1979 - Risikomaterial: In Großbritannien muss bei jeder Schlachtung Rückenmark und Hirn entfernt werden. Diese Vorschrift wollte die EU-Kommission auf ganz Europa erweitern.

"Die Kommission schlägt vor, Gewebe, die bei BSE oder Scrapie-infizierten Tieren mit hoher Wahrscheinlichkeit infektiös sind, vollständig aus der Nahrungs- und Futtermittelkette zu entfernen."

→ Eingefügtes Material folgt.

-- ==== Sys2Proof/Laws/Decode.lean ====
section
/-! SUPPORT. Tokens, keys, and the instruction a token is in each state. -/

namespace Sys2Proof

/-- The instruction of the fields of a key, written as a table over `st` and `K`. -/
def Instr.ofFields (st : BitVec 3) (k : BitVec 1) (d : Byte) : Instr :=
  if st = 0#3 then if k = 0#1 then .byteSearchSync d else .eoiSearchSync d
  else if st = 1#3 then if k = 0#1 then .byteReadSync d else .eoiReadSync d
  else if st = 2#3 then if k = 0#1 then .byteReadLength d else .eoiReadLength d
  else if st = 3#3 then if k = 0#1 then .byteReadPacket d else .eoiReadPacket d
  else if st = 4#3 then if k = 0#1 then .byteReadChecksum d else .eoiReadChecksum d
  else if st = 5#3 then .illegalSt5 k d
  else if st = 6#3 then .illegalSt6 k d
  else .anyExiting k d

/-- The decoder on the fields of a key. -/
theorem decodeKey_dispatchKey (st : BitVec 3) (t : Token) :
    decodeKey (dispatchKey st t) = Instr.ofFields st (Token.k t) (Token.d t) := by
  revert st t; decide +kernel

theorem Token.fields_byte : ∀ d : Byte, Token.k (Token.byte d) = 0#1 ∧ Token.d (Token.byte d) = d := by
  decide +kernel

theorem Token.fields_eoiWith : ∀ d : Byte, Token.k (Token.eoiWith d) = 1#1 ∧ Token.d (Token.eoiWith d) = d := by
  decide +kernel

@[simp] theorem Token.byte_k (d : Byte) : Token.k (Token.byte d) = 0#1 := (Token.fields_byte d).1
@[simp] theorem Token.byte_d (d : Byte) : Token.d (Token.byte d) = d := (Token.fields_byte d).2
@[simp] theorem Token.eoiWith_k (d : Byte) : Token.k (Token.eoiWith d) = 1#1 := (Token.fields_eoiWith d).1
@[simp] theorem Token.eoiWith_d (d : Byte) : Token.d (Token.eoiWith d) = d := (Token.fields_eoiWith d).2

namespace Machine

/-! ### The instruction of a token, by state and kind (R63) -/

theorem dispatch_eq (s : State) (t : Token) : s.dispatch t = Instr.ofFields s.st (Token.k t) (Token.d t) :=
  decodeKey_dispatchKey s.st t

theorem dispatch_searchSync_byte {s : State} {t : Token} (h : s.st = St.searchSync) (hk : Token.k t = 0#1) :
    s.dispatch t = .byteSearchSync (Token.d t) := by simp [dispatch_eq, Instr.ofFields, h, hk]

theorem dispatch_searchSync_eoi {s : State} {t : Token} (h : s.st = St.searchSync) (hk : Token.k t = 1#1) :
    s.dispatch t = .eoiSearchSync (Token.d t) := by simp [dispatch_eq, Instr.ofFields, h, hk]

theorem dispatch_readSync_byte {s : State} {t : Token} (h : s.st = St.readSync) (hk : Token.k t = 0#1) :
    s.dispatch t = .byteReadSync (Token.d t) := by simp [dispatch_eq, Instr.ofFields, h, hk]

theorem dispatch_readSync_eoi {s : State} {t : Token} (h : s.st = St.readSync) (hk : Token.k t = 1#1) :
    s.dispatch t = .eoiReadSync (Token.d t) := by simp [dispatch_eq, Instr.ofFields, h, hk]

theorem dispatch_readLength_byte {s : State} {t : Token} (h : s.st = St.readLength) (hk : Token.k t = 0#1) :
    s.dispatch t = .byteReadLength (Token.d t) := by simp [dispatch_eq, Instr.ofFields, h, hk]

theorem dispatch_readLength_eoi {s : State} {t : Token} (h : s.st = St.readLength) (hk : Token.k t = 1#1) :
    s.dispatch t = .eoiReadLength (Token.d t) := by simp [dispatch_eq, Instr.ofFields, h, hk]

theorem dispatch_readPacket_byte {s : State} {t : Token} (h : s.st = St.readPacket) (hk : Token.k t = 0#1) :
    s.dispatch t = .byteReadPacket (Token.d t) := by simp [dispatch_eq, Instr.ofFields, h, hk]

theorem dispatch_readPacket_eoi {s : State} {t : Token} (h : s.st = St.readPacket) (hk : Token.k t = 1#1) :
    s.dispatch t = .eoiReadPacket (Token.d t) := by simp [dispatch_eq, Instr.ofFields, h, hk]

theorem dispatch_readChecksum_byte {s : State} {t : Token} (h : s.st = St.readChecksum) (hk : Token.k t = 0#1) :
    s.dispatch t = .byteReadChecksum (Token.d t) := by simp [dispatch_eq, Instr.ofFields, h, hk]

theorem dispatch_readChecksum_eoi {s : State} {t : Token} (h : s.st = St.readChecksum) (hk : Token.k t = 1#1) :
    s.dispatch t = .eoiReadChecksum (Token.d t) := by simp [dispatch_eq, Instr.ofFields, h, hk]

theorem dispatch_st5 {s : State} {t : Token} (h : s.st = St.writePacket) :
    s.dispatch t = .illegalSt5 (Token.k t) (Token.d t) := by simp [dispatch_eq, Instr.ofFields, h]

theorem dispatch_st6 {s : State} {t : Token} (h : s.st = St.printStats) :
    s.dispatch t = .illegalSt6 (Token.k t) (Token.d t) := by simp [dispatch_eq, Instr.ofFields, h]

theorem dispatch_exiting {s : State} {t : Token} (h : s.st = St.exiting) :
    s.dispatch t = .anyExiting (Token.k t) (Token.d t) := by simp [dispatch_eq, Instr.ofFields, h]

/-- A kind bit is 0 or 1. -/
theorem kind_cases (k : BitVec 1) : k = 0#1 ∨ k = 1#1 := by revert k; decide

/-- The state register holds one of its eight encodings (R21). -/
theorem st_cases (st : BitVec 3) :
    st = St.searchSync ∨ st = St.readSync ∨ st = St.readLength ∨ st = St.readPacket ∨ st = St.readChecksum ∨
      st = St.writePacket ∨ st = St.printStats ∨ st = St.exiting := by revert st; decide

end Machine
end Sys2Proof
end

Risikomaterial entfernen, dagegen sträubte sich der damalige Landwirtschaftsminister. Dagmar Roth-Behrendt erinnert sich: "Deutschland war an vorderster Front oder an erster Stelle derer, die gesagt haben: auf keinen Fall Entfernung von Risikomaterial. Und das hat die frühere Regierung messerhart vorangetrieben."

Jochen Borchert, fünf Jahre Landwirtschaftsminister, sagte ein bereits zugesagtes "Panorama"-Interview zu diesem Thema wieder ab. Borchert verhinderte noch mehr, wie zum Beispiel 1998 den Schnelltest. Vor zwei Jahren schon hielt die EU flächendeckende Tests auf BSE für dringend erforderlich. Die Kommission empfohl, den Schnelltest in der gesamten EU einzusetzen. Aber wieder blockierte Borchert in Brüssel - auch dazu kein Interview.

August 2000 - Bayern gegen Brüssel: Die Vorschrift zur Entnahme von Risikomaterial wird endlich europaweit vorgeschrieben, Deutschland ist überstimmt. Aber immer noch gibt es deutsche Minister, die so etwas verhindern wollen. So die bayerische Gesundheitsministerin Barbara Stamm. Sie forderte die Bundesregierung im August gar auf, gegen Europa zu klagen.

Auf die Frage, ob es ihr im Nachhinein leid tue, antwortet Barbara Stamm: "Ich glaube, das habe ich jetzt nicht nur einmal, sondern wiederholt zum Ausdruck gebracht, dass ich im Nachhinein einmal einen solchen Inhalt eines Briefes, was das Risikomaterial anbelangt, nicht mehr schreiben würde." Im August hätte aber auch in München längst klar sein müssen, dass Bayern nicht BSE-frei sein kann. Doch die Staatsregierung blockierte weiter.

Dazu Friedrich Graefe zu Baringdorf von den Bündnis 90/Die Grünen und von 1996 bis 1997 Mitglied im BSE-Untersuchungsausschuss: "Frau Stamm, die noch im Oktober in Brüssel - und das ist protokollarisch belegt - gesagt hat: Bayern wird keine Maßnahmen gegen BSE ergreifen, weil wir kein BSE-Problem haben."

Auf dieses Versagen angesprochen - eine eindeutige Reaktion von Barbara Stamm: "Wissen Sie, ich mag jetzt nicht mehr, tut mir schrecklich leid."

Edmund Stoiber hat sich heute noch einmal vor seine Minister gestellt. Das hat Gerhard Schröder bei seinen beiden Ministern auch ziemlich lange gemacht, bis er sie zum Rücktritt zwang. Schau'n mer mal.